Having such a large-scale process under control quickly became a challenge. “Our ML teams at Waabi continuously run large-scale experiments with ML models. A significant challenge we faced was keeping track of the data they collected from experiments and exporting it in an organized and shareable way,” says Neil Isaac, Sr. Staff Software Developer at Waabi.

Visibility across the organization in large-scale experimentation workflow

It was especially important for them to be able to share this work across the entire organization, as visibility and consistency are fundamental for the company.

“We identified the lack of tooling as soon as we started planning and building consistent benchmark datasets. We considered our workflow and recognized that sharing benchmark results in a constant place and format and retaining data for later comparison after the end of a project was critical,” says Neil.

The company evaluated open-source solutions and well-known vendor products. They were looking for feature-rich experiment tracking, collaboration capabilities, and high-quality documentation. “Neptune was the best choice for our use cases,” says James Tu, Research Scientist at Waabi.

During the evaluation phase, Neil worked closely with Neptune’s Sales and Product teams. The goal was to find the best way to leverage the tool for Waabi’s use case and collaborate on the roadmap.

I would definitely recommend the product. The Neptune team made it easy to test and adopt the tool via a self-initiated trial but also took the time to make personal connections with our whole team and understand their needs.

Neil Isaac Senior Staff Software Developer at Waabi

Now Waabi has one place to organize all the results. Everyone can have access to this workspace so they can share experiments within and across different teams. Collaboration and knowledge transfer is much easier.

“The product has been very helpful for our experimentation workflows. Almost all the projects in our company are now using Neptune for experiment tracking, and it seems to satisfy all our current needs.

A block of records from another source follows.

/-! ### Root clock (R493) -/

/-- A link of the port goes down as its clock or its partner is lost. -/
def linkLost (p : Nat) (s : State) : State :=
  match roleOf s p with
  | 1 => hostLost p s
  | 2 => lostPort p false s
  | 3 => folioDown p s
  | _ => s

/-- REFCLK_LOSS: a reference shows no edge for 1 µs: the links of its half go down; where it is the one in use the PLL holds over, and fails over
in modes 0 and 1. -/
def execRefclkLoss (r : Fin 2) (s : State) : Host.Outcome State Fault Refusal :=
  .next <|
    let r := r.val
    if bit s.pwr.refLost r then s else
    let s := setPwr { s.pwr with refLost := s.pwr.refLost + 2 ^ r } s
    let s := (List.range 64).foldl (fun s j => linkLost (64 * r + j) s) s
    if s.pwr.ref ≠ r then (if s.val oB000_02 [] = 2 then s.put oB000_02 [] 1 else s) else
    let s := setPwr { s.pwr with holdAt := s.clk.now } s
    if s.val oB000_01 [] < 2 ∧ bit s.pwr.refLost (1 - r) = false then
      raiseFault 0x640 0x5D (r * 2 ^ 41) (s.put oB000_02 [] 2)
    else s.put oB000_02 [] 1

/-- REFCLK_RELOCK: the PLL relocks to a reference that its mode allows; one that was lost has edges again. -/
def execRefclkRelock (r : Fin 2) (s : State) : Host.Outcome State Fault Refusal :=
  .next <|
    let m := s.val oB000_01 []
    let s := setPwr { s.pwr with refLost := setBits s.pwr.refLost r.val r.val 0 } s
    if s.val oB000_02 [] = 0 ∨ (2 ≤ m ∧ m ≠ 2 + r.val) then s else
    setPwr { s.pwr with ref := r.val } (s.put oB000_02 [] 0)

/-- The reference mode is written: where it selects the other reference the PLL relocks to that one, or holds over while it is lost. [DEDUCED, log 193] -/
def refModeWrite (v : Nat) (s : State) : Status × State :=
  let r := plainWrite oB000_01 [] v s
  let s' := r.2
  if r.1 ≠ .ok ∨ s'.pwr.ref = v % 2 ∨ (v < 2 ∧ bit s'.pwr.refLost (v % 2) = true) then r
  else (.ok, setPwr { s'.pwr with holdAt := s'.clk.now } (s'.put oB000_02 [] (if bit s'.pwr.refLost (v % 2) then 1 else 2)))

/-- REFCLK_HOLDOVER_EXPIRY: 10 ms of holdover with no good reference: clock-lost. -/
def execRefclkHoldoverExpiry (s : State) : Host.Outcome State Fault Refusal :=
  .next <|
    if s.val oB000_02 [] ≠ 1 then s else raiseFault 0x640 0x5E 0 (advanceTo (s.pwr.holdAt + ms 10) s)

/-! ### Supply droop (R496) -/

/-- DROOP_DETECT: a sensor (Q0-Q7, spine, management die) reads its rail more than 4 % low. [DEDUCED, log 139] -/
def execDroopDetect (die : Fin 10) (mV : Nat) (s : State) : Host.Outcome State Fault Refusal :=
  .next <|
    let s := (setPwr { s.pwr with droop := true } s).bump oB002_01 [] 1
    let log := match s.pwr.droopAt with
      | some t => decide (t + ms 1 ≤ s.clk.now)
      | none => true
    let s := if log then raiseFault (0x648 + die.val) 0x59 (mV % 1024 * 2 ^ 32) (setPwr { s.pwr with droopAt := some s.clk.now } s) else s
    settleDivider s

/-- DROOP_CLEAR: every sensor has read within 2 % for 1 µs. -/
def execDroopClear (s : State) : Host.Outcome State Fault Refusal :=
  .next (settleDivider (setPwr { s.pwr with droop := false } s))

/-! ### Timebase (R497-R499) -/

/-- Signed 32-bit values as the objects hold them, and back. -/
def i32Of (z : Int) : Nat := (z % 2 ^ 32).toNat
def ofI32 (n : Nat) : Int := if n < 2 ^ 31 then n else (n : Int) - 2 ^ 32

/-- The timebase moves by a step: timers at timebase instants take their next instant from the new value. -/
def stepTimebase (d : Int) (s : State) : State :=
  let tb := ((s.clk.tb : Int) + d * 4294967296).toNat
  let i := s.clk.inst.map fun e => (e.1, min e.2 (tb / 4294967296))
  { s with clk := { s.clk with tb := tb, inst := i.filter fun e => e.2 != 0 } }

/-- PTP_SYNC_RECEIVE: a Sync with the offset from the master, ns (R498). A slave within 1 µs for 10 s is locked, and the timebase steps once to the
master's time at the first lock after a reset; the servo's increment within 500 ppm is a free value. [DESIGN CHOICE, log 140] -/
def execPtpSyncReceive (off : Int) (s : State) : Host.Outcome State Fault Refusal :=
  .next <|
    if s.val oB020_03 [] ≠ 1 ∨ s.pwr.mgmtLost = true then s else
    let small := decide (-1000 ≤ off) && decide (off ≤ 1000)
    let since := if small then (match s.pwr.lockAt with
      | some t => some t
      | none => some s.clk.now) else none
    let locked := match since with
      | some t => decide (t + sec 10 ≤ s.clk.now)
      | none => false
    let s := setPwr { s.pwr with syncAt := some s.clk.now, lockAt := since } (s.put oB020_06 [] (i32Of off))
    let s := s.put oB020_07 [] (b2n locked)
    let (f, s) := freshValue s
    let nominal := 8 * 4294967296
    let s : State := { s with clk := { s.clk with inc := nominal - nominal / 2000 + f % (nominal / 1000 + 1) } }
    if locked ∧ s.pwr.stepped = false then setPwr { s.pwr with stepped := true } (stepTimebase (-off) s) else s

/-- PTP_SYNC_LOSS: no Sync for 3 s: the servo holds its increment. [DESIGN CHOICE, log 140] -/
def execPtpSyncLoss (s : State) : Host.Outcome State Fault Refusal :=
  .next <|
    if s.val oB020_03 [] ≠ 1 ∨ s.val oB020_07 [] = 2 then s else
    let s := advanceTo ((s.pwr.syncAt.getD s.clk.now) + sec 3) s
    raiseFault 0x670 0x5F 0 (setPwr { s.pwr with lockAt := none } (s.put oB020_07 [] 2))

/-- The modes of TSYNC_IN and of the 1588 clock, and the period and width of TSYNC_OUT, bound each other (R499, Table PWR-8); a clock that is no slave is not locked. [DEDUCED, log 142] -/
def clockWrite (o : Obj) (v : Nat) (s : State) : Status × State :=
  let get := fun (x : Obj) => if x.code = o.code then v else s.val x []
  if (get oB022_02 = 2 ∧ get oB020_03 ≠ 0) ∨ (get oB022_03 ≠ 0 ∧ get oB022_03 * 500 < get oB022_04) then (.refused, s)
  else
    let r := plainWrite o [] v s
    if o.code = 0xB02003 ∧ r.1 = .ok ∧ v ≠ 1 then (.ok, setPwr { r.2.pwr with lockAt := none } (r.2.put oB020_07 [] 0)) else r

/-- TSYNC_IN_EDGE: a rising edge on TSYNC_IN. -/
def execTsyncInEdge (s : State) : Host.Outcome State Fault Refusal :=
  .next <|
    let m := s.val oB022_02 []
    if m = 0 then s else
    let n := tbNs s
    let s := s.put oB022_01 [] (n % 2 ^ 64)
    if m = 2 ∧ s.val oB020_03 [] = 0 then
      stepTimebase (((n + 500000000) / 1000000000 * 1000000000 : Nat) - (n : Int)) s
    else s

/-- TSYNC_OUT_PULSE: the next multiple of the period; the output is off in a reset (20 R553). -/
def execTsyncOutPulse (s : State) : Host.Outcome State Fault Refusal :=
  .next <|
    let p := s.val oB022_03 []
    if p = 0 ∨ outputsDriven s = false then s else
    let s := toInstant 34 (1000 * p) s
    emit (.pulse 1 (Tbl.look 0 s.clk.inst 34) (s.val oB022_04 [])) s

/-! ### Thermal (R500-R502) -/

/-- The sensor objects of a die. -/
def sensorObj : Nat → Obj
  | 0 => oB010_01 | 1 => oB010_02 | 2 => oB010_03 | 3 => oB010_04 | 4 => oB010_05 | 5 => oB010_06 | 6 => oB010_07 | _ => oB010_08

def diePath (d : Nat) : Path := if d < 8 then [pQ d] else [pSPINE]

It’s also great that all these experiments are available to view for everyone in the organization, making it very easy to reference experimental runs and share results,” says James.

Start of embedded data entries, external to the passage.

/-- Slots of a domain are assigned, leave and are free again, and sweeps and releases end their isolation. Admitted by the gate, at a
device that leads no forme. DOMAIN_SLOT_ASSIGN of a value but 0xFFFF to a FREE slot, of a member that holds none in the domain: the
slot is MEMBER, its suspect count 0, and its view NORMAL where its VCS is active, else ABSENT, and the Imprint table of its VCS here
advances; to a slot not FREE: refused. DOMAIN_SLOT_REMOVE: a MEMBER slot is LEAVING and still names its member; an ISOLATED one is
FREE; a FREE one stays; in LEAVING it is refused. The lead of a forme with a standby has it record either first. LEAVING_COMPLETE once
no entry holds the slot and no invalidation of it runs: FREE. RELEASE_ISOLATION of a swept isolated member whose VCS is active: NORMAL
with suspect count 0; of any other slot refused. SUSPECT_COUNT_CLEAR takes only 0. SLOT_SWEEP_END: no region entry of the domain holds
the slot, a SWEEPING slot is NORMAL, and the sweep is over. -/
def Obligations.DomainSlotsAndTheirViews : Prop :=
  (∀ (role : Role) (d : Fin 16) (n : Fin 64) (v : Nat) (s : State), writeGate role o5010_01 (slotPath d.val n.val) s = none →
      v ≠ 0xFFFF → NoLead s → let w := v &&& 0x0F3F
      let p := slotPath d.val n.val
      ∃ t, exec (.domainSlotAssign role d n v) s = .next t ∧
        (slotState s d.val n.val ≠ 0 → TurnedAway s t .refused) ∧
        (slotState s d.val n.val = 0 → v < 0xFFFF → (16 ≤ s.val o4200_01 [] → bits w 11 8 = 0) →
          domSlot s d.val (bits w 11 8) (bits w 5 0) true = none →
          t.val o5010_01 p = w ∧ slotState t d.val n.val = 1 ∧ t.val o5030_01 p = 0 ∧
          homeView t d.val n.val = (if wordActive s w then 0 else 1) ∧
          t.out = s.out ++ [Output.answer .ok none] ∧
          (ImprintKept s w → OnlyStore s t ∧ ObjsKept s t [(o5010_01, p), (o5010_02, p), (o5030_01, p), (o5030_06, p)]) ∧
          (¬ ImprintKept s w →
            t.val o4400_03 [pVCS (bits w 5 0)] = (s.val o4400_03 [pVCS (bits w 5 0)] + 1) % 2 ^ 32))) ∧
  (∀ (role : Role) (d : Fin 16) (n : Fin 64) (s : State), writeGate role o5010_01 (slotPath d.val n.val) s = none →
      (∀ v, LeadTakes s (.slot d.val n.val v) →
        ∃ t, exec (.domainSlotAssign role d n v) s = .next t ∧ RecordedFirst s t (.slot d.val n.val v) .command) ∧
      (LeadTakes s (.slot d.val n.val 0xFFFF) →
        ∃ t, exec (.domainSlotRemove role d n) s = .next t ∧ RecordedFirst s t (.slot d.val n.val 0xFFFF) .command)) ∧
  (∀ (role : Role) (d : Fin 16) (n : Fin 64) (s : State), writeGate role o5010_01 (slotPath d.val n.val) s = none →
      NoLead s → let p := slotPath d.val n.val
      ∃ t, exec (.domainSlotRemove role d n) s = .next t ∧
        (slotState s d.val n.val = 2 → TurnedAway s t .refused) ∧
        (slotState s d.val n.val = 0 → TurnedAway s t .ok) ∧
        (slotState s d.val n.val = 1 → t.val o5010_01 p = 0xFFFF ∧ t.out = s.out ++ [Output.answer .ok none] ∧
          (if homeView s d.val n.val = 3 then slotState t d.val n.val = 0
            else slotState t d.val n.val = 2 ∧ slotWord t d.val n.val = slotWord s d.val n.val ∧
              ObjsKept s t [(o5010_01, p), (o5010_02, p)]))) ∧
  (∀ (s : State) (d : Fin 16) (n : Fin 64), slotState s d.val n.val = 2 →
      (∀ q : Fin 8, regsWith s q.val d.val n.val = [] ∧ ∀ o ∈ opsOf s q.val, ∀ k, o.why ≠ .leave d.val n.val k) →
      ∃ t, exec (.leavingComplete d n) s = .next t ∧ slotState t d.val n.val = 0 ∧
        (ImprintKept s (slotWord s d.val n.val) →
          ObjsKept s t [(o5010_02, slotPath d.val n.val)] ∧ t = { s with store := t.store, home := t.home })) ∧
  (∀ (role : Role) (d : Fin 16) (n : Fin 64) (s : State), writeGate role o5030_03 (slotPath d.val n.val) s = none →
      let p := slotPath d.val n.val
      ∃ t, exec (.releaseIsolation role d n 1) s = .next t ∧
        (if homeView s d.val n.val = 3 ∧ (∀ x ∈ s.home.sweeps, ¬ (x.dom = d.val ∧ x.slot = n.val)) ∧ slotState s d.val n.val = 1 ∧
            wordActive s (slotWord s d.val n.val) = true
          then homeView t d.val n.val = 0 ∧ t.val o5030_01 p = 0 ∧ t.out = s.out ++ [Output.answer .ok none] ∧ OnlyStore s t ∧
            ObjsKept s t [(o5030_06, p), (o5030_01, p)]
          else TurnedAway s t .refused)) ∧
  (∀ (role : Role) (d : Fin 16) (n : Fin 64) (v : Nat) (s : State), writeGate role o5030_01 (slotPath d.val n.val) s = none →
      ∃ t, exec (.suspectCountClear role d n v) s = .next t ∧
        (if v = 0 then Writes s t o5030_01 (slotPath d.val n.val) 0 else TurnedAway s t .refused)) ∧
  (∀ (s : State) (d : Fin 16) (n : Fin 64) (w : SlotSweep) (r : List SlotSweep),
      takeFirst (fun w : SlotSweep => w.dom == d.val && w.slot == n.val) s.home.sweeps = some (w, r) →
      ∃ t, exec (.slotSweepEnd d n) s = .next t ∧ t.home.sweeps = r ∧ w.since ≤ t.clk.now ∧
        (∀ q : Fin 8, regsWith t q.val d.val n.val = []) ∧
        homeView t d.val n.val = if homeView s d.val n.val = 2 then 0 else homeView s d.val n.val)

/-- The walker ages entries, demotion keeps blocks free, and a slice goes out of service and is rebuilt. With no line kicked (and, where a
slice goes out, no request that waits for an entry). WALKER_VISIT, slice in service, no error: an entry not promoted loses HITS and
REF; a promoted one below the demotion threshold counts QUIET up to 15 from REF, and loses REF; the walker is past it.
BACKGROUND_DEMOTION with fewer free blocks than the reserve and one demotable region: its entry is being demoted; with 64 more than the
reserve free, none starts. SLICE_OUT_OF_SERVICE with 1: a slice in service drains, any other is out; 0 does nothing, more is refused.
SLICE_DRAIN_COMPLETE of a drained slice on which nothing waits: it is out, and its arrays are empty. SLICE_RETURN with 1: refused
unless the slice is out and its last self-test has not failed; then, with a homed region to rebuild, it rebuilds from the lowest, with
none it is in service. REBUILD_REGION_ANSWERED: the pointer moves on to the next homed region, or the slice is in service. -/
def Obligations.DirectorySlicesAreWalkedDrainedAndRebuilt : Prop :=
  (∀ (s : State) (q : Fin 8) (k : Nat), let e := regEnt s q.val k
      let quiet := if e.ref then 0 else min 15 (e.quiet + 1)
      sliceState s q.val = 0 → s.home.kick = [] →
      (validRegs s q.val).find? (fun k => decide (Tbl.look 0 s.dir.walk q.val ≤ k)) = some k → e.valid = true →
      (e.prom = false →
        ∃ t, exec (.walkerVisit q []) s = .next t ∧ Tbl.look 0 t.dir.walk q.val = k + 1 ∧
          regEnt t q.val k = { e with hits := 0, ref := false }) ∧
      (e.prom = true → quiet < s.val o5110_02 [pDOM (domAt s (regionAddr s k e))] →
        ∃ t, exec (.walkerVisit q []) s = .next t ∧ Tbl.look 0 t.dir.walk q.val = k + 1 ∧
          regEnt t q.val k = { e with quiet := quiet, ref := false })) ∧
  (∀ (s : State) (q : Fin 8), let free := 16384 - blocksUsed s q.val
      s.home.kick = [] →
      (∀ k, sliceState s q.val = 0 → free < s.val o5120_01 [pQ q.val] → (validRegs s q.val).filter (demotable s q.val) = [k] →
        ∃ t, exec (.backgroundDemotion q) s = .next t ∧ (regEnt t q.val k).busy = 3 ∧
          (opsOf t q.val).any (fun o => o.why == .demote k (demoteLines s q.val k)) = true) ∧
      (s.val o5120_01 [pQ q.val] + 64 ≤ free →
        ∃ t, exec (.backgroundDemotion q) s = .next t ∧ Tbl.look false t.dir.bg q.val = false ∧
          t = { s with dir := { s.dir with bg := t.dir.bg } })) ∧
  (∀ (role : Role) (q : Fin 8) (v : Nat) (s : State), writeGate role o5100_02 [pQ q.val] s = none → s.home.kick = [] →
      s.dir.wait = [] →
      ∃ t, exec (.sliceOutOfService role q v) s = .next t ∧
        (v = 0 → TurnedAway s t .ok) ∧ (1 < v → TurnedAway s t .refused) ∧
        (v = 1 → t.val o5100_04 [pQ q.val] = 1 ∧ sliceState t q.val = (if sliceState s q.val = 0 then 1 else 2) ∧
          t.out.getLast? = some (.answer .ok none))) ∧
  (∀ (s : State) (q : Fin 8), sliceState s q.val = 1 → drained s q.val = true → s.home.kick = [] → s.dir.wait = [] →
      ∃ t, exec (.sliceDrainComplete q) s = .next t ∧ sliceState t q.val = 2 ∧ validRegs t q.val = [] ∧ blocksUsed t q.val = 0) ∧
  (∀ (role : Role) (q : Fin 8) (s : State), writeGate role o5100_03 [pQ q.val] s = none → s.home.kick = [] →
      ∃ t, exec (.sliceReturn role q 1) s = .next t ∧
        (if sliceState s q.val = 2 ∧ bits (s.val oE010_02 [pQ q.val, pDIR]) 63 61 ≠ 4 then
          t.out.getLast? = some (.answer .ok none) ∧ validRegs t q.val = [] ∧
          (nextHomed s q.val 0 = none → sliceState t q.val = 0) ∧
          (∀ r, nextHomed s q.val 0 = some r → sliceState t q.val = 3 ∧ t.val o5100_05 [pQ q.val] = r ∧
            Tbl.look none t.dir.rebuild q.val = some r)
        else TurnedAway s t .refused)) ∧
  (∀ (s : State) (q : Fin 8) (o : SnoopOp) (a : Nat), s.home.kick = [] → s.home.lines = [] →
      firstDone s q.val (fun w => w == .rebuild) = some o → Tbl.look none s.dir.rebuild q.val = some a →
      ∃ t, exec (.rebuildRegionAnswered q) s = .next t ∧
        (nextHomed s q.val (a + 4096) = none → sliceState t q.val = 0 ∧ Tbl.look none t.dir.rebuild q.val = none) ∧
        (∀ r, nextHomed s q.val (a + 4096) = some r → t.val o5100_05 [pQ q.val] = r ∧
          Tbl.look none t.dir.rebuild q.val = some r ∧ sliceState t q.val = sliceState s q.val))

Not only has the visibility improved, but the teams at Waabi are also way more productive. Neptune has made it easier to keep track of the experiments they are running and reduced the amount of overhead spent on the organization.

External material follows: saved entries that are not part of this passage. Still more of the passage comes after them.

-- ==== Sys2Proof/Laws/Memory.lean ====
section
/-!
SUPPORT. Every operation on the block's memory keeps its canonical form.
-/
namespace Sys2Proof.Machine

theorem memSet_wf (m : List Host.Cell) (a : Nat) (b : BitVec 8) (h : Memory.wf m = true) : Memory.wf (memSet m a b) = true :=
  Tbl.wf_upd 0 m a b h

theorem memWrite_wf (m : List Host.Cell) (a n v : Nat) (h : Memory.wf m = true) : Memory.wf (memWrite m a n v) = true := by
  induction n generalizing m a v with
  | zero => exact h
  | succ n ih => exact ih _ _ _ (memSet_wf m a _ h)

/-- Cells may be struck off. -/
theorem memFilter_wf (m : List Host.Cell) (p : Host.Cell → Bool) (h : Memory.wf m = true) : Memory.wf (m.filter p) = true :=
  Tbl.wf_filter 0 m p h

@[simp] theorem breakResv_mem (a n : Nat) (s : State) : (breakResv a n s).mem = s.mem := rfl

/-- A write of the internal space changes memory as `memWrite` does. -/
@[simp] theorem spaceWrite_mem (a n v : Nat) (s : State) : (spaceWrite a n v s).mem = memWrite s.mem a n v := by
  unfold spaceWrite
  dsimp only
  split
  · split <;> simp
  · simp

theorem spaceWrite_wf (a n v : Nat) (s : State) (h : Memory.wf s.mem = true) : Memory.wf (spaceWrite a n v s).mem = true := by
  rw [spaceWrite_mem]
  exact memWrite_wf _ _ _ _ h

/-- A read of the internal space changes nothing of it. -/
@[simp] theorem spaceRead_mem (a n : Nat) (s : State) : (spaceRead a n s).2.mem = s.mem := by
  induction n generalizing a s with
  | zero => rfl
  | succ n ih =>
    simp only [spaceRead, ih]
    split <;> split <;> simp

theorem zeroSpan_wf (a n : Nat) (s : State) (h : Memory.wf s.mem = true) : Memory.wf (zeroSpan a n s).mem = true :=
  memFilter_wf _ _ h

theorem reset_memory_wf : Memory.wf State.reset.mem = true := rfl

end Sys2Proof.Machine
end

As Neil says, “Organic adoption by our teams has been a key indicator that the tool has added value to their workflows and that they have been able to use it successfully.”

Monitoring compute resources in Reinforcement Learning workflow

Some models the teams at Waabi run are more data-heavy than others. The front end of an autonomy system such as Perception has very large inputs. They would use a lot of different sensors and, in real-time, stream a lot of data into those models deployed on the vehicle.

For offline perception tasks like data augmentation, the system would use large models, which require a lot of training resources and more distributed jobs, more GPUs per worker, and more workers. Simpler automation jobs may be able to train on a single machine or a single GPU.

On top of that, their workloads are very scalable because they will often start development on a developer’s machine to ensure the code works but then very quickly switch to running that on the cloud and scale it up as the data set grows.

In all those cases, the team would struggle without the proper resource monitoring that they have in Neptune.

“Our team leverages simulators quite heavily, and we use a lot of computers. One thing we’re always keeping track of is what the utilization is and how to improve it,” says James. “Sometimes, we’ll get, for example, out-of-memory errors, and then seeing how the memory increases over time in the experiment is really helpful for debugging as well.”

Another capability that complements the resource monitoring well is the remote stop function. Whenever something’s off, they don’t need to kill a cloud training job, they can just stop it from the Neptune UI without navigating cloud infrastructure-oriented dashboards.

As Neil says, it’s always essential for Waabi to optimize training runtime. “It directly affects cost as well as, more importantly, productivity. The faster we train models, the sooner we get results. That’s incredibly important to us.”